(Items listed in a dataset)
theorem latchErased_readAckLen (b : Bool) (s : State) :
    latchErased (readAckLen (s.withLatch b)) = latchErased (readAckLen s) := by
  rw [readAckLen, readAckLen, chanRead_withLatch]
  obtain ⟨d, u⟩ := chanRead s
  cases d with
  | timeout => exact latchErased_raise b .channelTimeout 1 u
  | byte x =>
    dsimp only
    split
    · exact latchErased_payloadComplete b { u with ackLen := some x, fsm := .awaitingPayload, rxbuf := [], rxIdx := 0 }
    · rfl

theorem latchErased_readPayloadByte (b : Bool) (s : State) :
    latchErased (readPayloadByte (s.withLatch b)) = latchErased (readPayloadByte s) := by
  refine latchErased_readHeld _ _ fun l => ?_
  rw [chanRead_withLatch, State.withLatch_rxIdx]
  split
  · obtain ⟨d, u⟩ := chanRead s
    cases d with
    | timeout => exact latchErased_raise b .channelTimeout _ u
    | byte x =>
      dsimp only
      rw [State.withLatch_rxIdx]
      split
      · rfl
      · exact latchErased_payloadComplete b { u with rxbuf := u.rxbuf ++ [x], rxIdx := u.rxIdx + 1 }
  · exact latchErased_payloadComplete b s

/-- Outside Pacing the block's own step does not see the latch (R121). -/
theorem latchErased_blockTurn (b : Bool) {s : State} (hp : s.fsm ≠ .pacing) :
    latchErased (blockTurn (s.withLatch b)) = latchErased (blockTurn s) := by
  rw [blockTurn, blockTurn, State.withLatch_fsm, State.withLatch_ackStatus]
  split
  · rfl
  · rfl
  · exact latchErased_chunkStep b ‹_›
  · exact latchErased_transmitByte b s
  · split
    · exact latchErased_headerStep b s
    · exact latchErased_readAckLen b s
  · exact latchErased_readPayloadByte b s
  · exact latchErased_payloadComplete b s
  · exact absurd ‹_› hp

end Sys2Proof.Machine

section
open Sys2Proof Sys2Proof.Machine Sys2Proof.Spec

/-- Settles O55: no row of the block's own step sets the aggregate. -/
theorem failedChunkIsNeverForgotten : Obligations.FailedChunkIsNeverForgotten := by
  intro s t hnil hstep h
  rw [step_of_nil hnil] at hstep
  exact blockTurn_xsAllOk hstep h

/-- Settles O56: no part of the block's own step but the end of a pacing interval sees the latch. -/
theorem latchIsReadAtBoundariesOnly : Obligations.LatchIsReadAtBoundariesOnly := by
  intro s t hnil hp hstep
  rw [step_of_nil hnil] at hstep
  have hblind := latchErased_blockTurn true hp
  rw [hstep] at hblind
  obtain ⟨t', ht, hsame⟩ := next_of_latchErased hblind
  exact ⟨t', (step_of_nil (s := s.withLatch true) hnil).trans ht, hsame⟩

/-- Settles O57: the step is `xfer_abort` with bytes left, and what was sent by then is full chunks. -/
theorem abortedTransferReportsFullChunks : Obligations.AbortedTransferReportsFullChunks := by
  intro s t h hnil ha hstep hf
  rw [step_of_nil hnil] at hstep
  obtain ⟨hpacing, hresult, hallOk⟩ := blockTurn_abort (h.activeBusy ha) ha hstep hf
  obtain ⟨q, b0, l, -, -, hinv⟩ := h.transfer ha
  have hlt : s.xsSent.toNat < l.toNat := by
    by_cases hp : s.fsm = .pacing
    · rw [← hinv.total]; exact hpacing hp
    · exact hinv.unfinished hp
  obtain ⟨j, hj, hjlt⟩ := hinv.full_chunks hlt
  exact ⟨j, hj ▸ hresult, by rw [hinv.total]; exact hjlt, hallOk⟩

end

namespace Sys2Proof.Machine
open Sys2Proof Sys2Proof.Spec

/-! ### Moves along the transition table -/

/-- A next state of the outcome is in a state that the table lets `f` go to (R141). -/
def MovesFrom (f : Fsm) (o : Out) : Prop := ∀ t, o = .next t → t.fsm ∈ successors f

Task >>
Copy out the lines above exactly, beginning at the one that contains "u with rxbuf" and ending at the one that contains "theorem latchErased_blockTurn (b".

Exercise result >>
      · exact latchErased_payloadComplete b { u with rxbuf := u.rxbuf ++ [x], rxIdx := u.rxIdx + 1 }
  · exact latchErased_payloadComplete b s

/-- Outside Pacing the block's own step does not see the latch (R121). -/
theorem latchErased_blockTurn (b : Bool) {s : State} (hp : s.fsm ≠ .pacing) :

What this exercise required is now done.